Melissa Mohammadi is a visual artist. She believes that deep communion with botanical and marine lifeforms is a portal through which we may heal from the trauma of disconnection. Through her practice, Melissa explores evidence of growth and the physical properties of plants, shells, fossils, sandworm colony remnants, forgotten vertebrae—our seemingly quiet, earth-bound non-human neighbors. She draws on layers of knowing and communication beyond the limitations of our various umwelts, beyond the boundaries of our sensory experiences as different species.

Melissa begins by creating meticulously observed drawings and prints of each of her subjects. It is important to Melissa to remain open through this process to whatever each being is offering. She does not seek to idealize or simplify the image, but to capture how these lifeforms present themselves in that moment.

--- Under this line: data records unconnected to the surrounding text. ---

-- ==== Sys2Proof/Proofs/MatrixEngine.lean ====
section
/-!
The matrix engine: the words that enter its queue (R139 to R157), the start and the end of its commands (R158 to R163), and what they
leave in the accumulators (R146, R148, R151, R153).
-/
namespace Sys2Proof.Machine.MatrixEngine

/-! ## Tiles that pass the checks (R143 to R145) -/

/-- A tile of `n` bytes at a multiple of 64, in the own scratchpad and in one bank group. -/
def GoodTile (a n : Nat) : Prop :=
  a % 64 = 0 ∧ a + n ≤ Config.scratchBytes ∧ (a + n ≤ Config.groupB ∨ Config.groupB ≤ a)

theorem GoodTile.aligned {a n : Nat} (h : GoodTile a n) : a % 64 = 0 := h.1
theorem GoodTile.inside {a n : Nat} (h : GoodTile a n) : a + n ≤ Config.scratchBytes := h.2.1
theorem GoodTile.oneGroup {a n : Nat} (h : GoodTile a n) : a + n ≤ Config.groupB ∨ Config.groupB ≤ a := h.2.2
theorem goodTiles_pair {p q : Nat × Nat} (hp : GoodTile p.1 p.2) (hq : GoodTile q.1 q.2) : ∀ t ∈ [p, q], GoodTile t.1 t.2 :=
  List.forall_mem_cons.2 ⟨hp, List.forall_mem_singleton.2 hq⟩

theorem localScratch_eq_true_iff {a n : Nat} : localScratch a n = true ↔ a + n ≤ Config.scratchBytes := decide_eq_true_iff

/-- A tile has a bank group when it lies wholly in one of the two. -/
theorem bankGroup_ne_none {a n : Nat} (h : GoodTile a n) : bankGroup a n ≠ none := by
  unfold bankGroup
  by_cases hA : a + n ≤ Config.groupB
  · rw [if_pos hA]; nofun
  · rw [if_neg hA, if_pos (h.oneGroup.resolve_left hA)]; nofun

/-- The bank group of tile `i` of a list. -/
def groupAt (tiles : List (Nat × Nat)) (i : Nat) : Option Nat := (tiles.map fun p => bankGroup p.1 p.2).getD i none

/-- Checks 6 and 7 of R143 pass. -/
theorem mxCheck_rest_pass {need : MxNeed} {md : Option (Nat × Nat × Nat)} {tiles : List (Nat × Nat)} {r : Nat}
    (htiles : ∀ p ∈ tiles, GoodTile p.1 p.2) (hapart : need.apart = true → groupAt tiles 0 ≠ groupAt tiles 1)
    (hnibbles : md.isSome = true → groupAt tiles 2 = groupAt tiles 0) (hformat : need.format = true)
    (hmeta : ∀ q ∈ md, metaValid r q.2.1 q.2.2 = true) : State.mxCheck.rest need md tiles r = none := by
  have hone : tiles.find? (fun p => (bankGroup p.1 p.2).isNone) = none :=
    List.find?_eq_none.2 fun p hp => by simp [bankGroup_ne_none (htiles p hp)]
  have hclash : ¬ (need.apart && groupAt tiles 0 == groupAt tiles 1) = true := by simpa using hapart
  have hother : ¬ (md.isSome && groupAt tiles 2 != groupAt tiles 0) = true := by simpa using hnibbles
  simp only [groupAt] at hclash hother
  simp only [State.mxCheck.rest, hone, if_neg hclash, if_neg hother, hformat]
  cases md with
  | none => rfl
  | some q => simp [hmeta q rfl]

/-- No address of the list is misaligned (check 3 of R143). -/
theorem firstAddr_of_aligned {as : List Nat} (h : ∀ a ∈ as, a % 64 = 0) : firstAddr as (fun a => a % 64 != 0) = none :=
  List.find?_eq_none.2 fun a ha => by simp [h a ha]
/-- No run of bytes of the list leaves the own scratchpad (check 5 of R143). -/
theorem find?_outside_of_inside {tiles : List (Nat × Nat)} (h : ∀ p ∈ tiles, p.1 + p.2 ≤ Config.scratchBytes) :
    tiles.find? (fun p => !localScratch p.1 p.2) = none :=
  List.find?_eq_none.2 fun p hp => by simp [localScratch_eq_true_iff.2 (h p hp)]

section
variable {s : State} {e : Env} {empty : Bool} {need : MxNeed} (hempty : need.sel = true → empty = false)
  (htiles : ∀ p ∈ need.tiles, GoodTile p.1 p.2) (hapart : need.apart = true → groupAt need.tiles 0 ≠ groupAt need.tiles 1)
  (hformat : need.format = true)
include hempty htiles hapart hformat

/-- A word without a metadata record passes checks 3 to 7 of R143. -/
theorem mxCheck_pass : s.mxCheck e empty need none = none := by
  have haligned := firstAddr_of_aligned (List.forall_mem_map.2 fun p hp => (htiles p hp).aligned)
  have hinside := find?_outside_of_inside fun p hp => (htiles p hp).inside
  have hsel : ¬ (need.sel && empty) = true := by simpa using hempty
  simp only [State.mxCheck, Option.map_none, Option.toList_none, List.map_nil, List.append_nil, Bool.false_eq_true, if_false, haligned,
    if_neg hsel, hinside]
  exact mxCheck_rest_pass htiles hapart (by simp) hformat (by simp)

/-- A word of two tiles with a metadata record passes checks 3 to 7 of R143 (R149). -/
theorem mxCheck_pass_meta {p q : Nat × Nat} {a m k nib : Nat} (htwo : need.tiles = [p, q]) (halign : a % 64 = 0)
    (hin : a + 16 ≤ Config.scratchBytes) (hclean : s.isPoisoned ⟨some e.core, a⟩ 16 = false)
    (hmeta : metaValid (s.scratchNat e.core a 16) m k = true) (hat : fld (s.scratchNat e.core a 16) 31 0 = nib)
    (hnib : GoodTile nib (m * k / 8)) (hgroup : bankGroup nib (m * k / 8) = bankGroup p.1 p.2) :
    s.mxCheck e empty need (some (a, m, k)) = none := by
  have hread : (localScratch a 16 && (s.firstPoison [⟨⟨some e.core, a⟩, 16, 0, a⟩]).isNone) = true := by
    simp [localScratch, hin, State.firstPoison, hclean]
  have hsel : ¬ (need.sel && empty) = true := by simpa using hempty
  have hall : ∀ t ∈ need.tiles ++ [(nib, m * k / 8)], GoodTile t.1 t.2 := List.forall_mem_append.2 ⟨htiles, by simpa using hnib⟩
  have haligned : firstAddr (need.tiles.map (·.1) ++ [a] ++ [nib]) (fun a => a % 64 != 0) = none := by
    refine firstAddr_of_aligned (List.forall_mem_append.2 ⟨List.forall_mem_append.2 ⟨?_, ?_⟩, by simpa using hnib.aligned⟩)
    · exact List.forall_mem_map.2 fun p hp => (htiles p hp).aligned
    · simpa using halign
  have hrecord : (need.tiles ++ [(a, 16)]).find? (fun (p : Nat × Nat) => !localScratch p.1 p.2) = none := by
    refine find?_outside_of_inside (List.forall_mem_append.2 ⟨?_, by simpa using hin⟩)
    exact fun t ht => (htiles t ht).inside
  have hinside := find?_outside_of_inside fun t ht => (hall t ht).inside
  simp only [State.mxCheck, Option.map_some, Option.toList_some, List.map_cons, List.map_nil, hread, if_true, hat, haligned,
    if_neg hsel, hrecord, hinside, Bool.not_true, Bool.false_eq_true, if_false]
  refine mxCheck_rest_pass hall ?_ ?_ hformat fun x hx => ?_
  · rw [htwo] at hapart ⊢
    exact hapart
  · rw [htwo]
    exact fun _ => hgroup
  · obtain rfl := Option.mem_some.1 hx
    exact hmeta

end

/-! ## The queue (R139, R140, R157) -/

/-- The command that a word becomes, with its copies of all that the word names. -/
def command (s : State) (e : Env) (op : Nat) (o : MXC) (f : FmtEntry) (md : BitVec 128) : MxCmd :=
  { op := op, acc := o.acc.toNat, aa := e.mreg o.aa, ba := e.mreg o.ba, stamp := e.stamp o, shp := o.shp.toNat, fmt := f, mdrec := md,
    idx := (s.core e.core).mxe.count.toNat, entered := s.cyc, ip := e.st.ip, flight := s.nextId, slot := e.slot,
    stage := (e.stamp o).bind fun t => s.stageOf e.core e.task.bhnd (t / 64) }
/-- The state in which a command stands at the end of its engine's queue. -/
def enqueue (s : State) (core : Nat) (c : MxCmd) : State :=
  s.updCore core fun k =>
    { k with mxe := { (s.core core).mxe with queue := (s.core core).mxe.live s.cyc ++ [c], count := (s.core core).mxe.count + 1 } }

/-- A command finds room in a queue of fewer than 16. -/
theorem mxEnter_of_room {s : State} {e : Env} {op : Nat} {o : MXC} {f : FmtEntry} {md : BitVec 128}
    (hroom : ((s.core e.core).mxe.live s.cyc).length < 16) :
    s.mxEnter e op o f md = .fly (enqueue s e.core (command s e op o f md)) { lat := 15, op := .matrix (s.core e.core).mxe.count.toNat } :=
  if_neg (Nat.not_le.2 hroom)

section
variable {s : State} {h : Hdr} {o : MXC} {e : Env} (H : Issues s h 15 {} e)
include H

Sometimes this takes her in unexpected directions, as when a pool of grainy pigment or the crisp edge of cut paper better captures the energetic presence of the being in front of her.

This meditative process slows Melissa's focus and teaches her how to grow, how to mother, how to endure. Her resultant drawings, prints, paintings, books, and installations are records of her gratitude and awe, and an invitation for others to slow down, find respite, and connect with their own inner wisdom so that they too may embark on the journey of nature healing itself.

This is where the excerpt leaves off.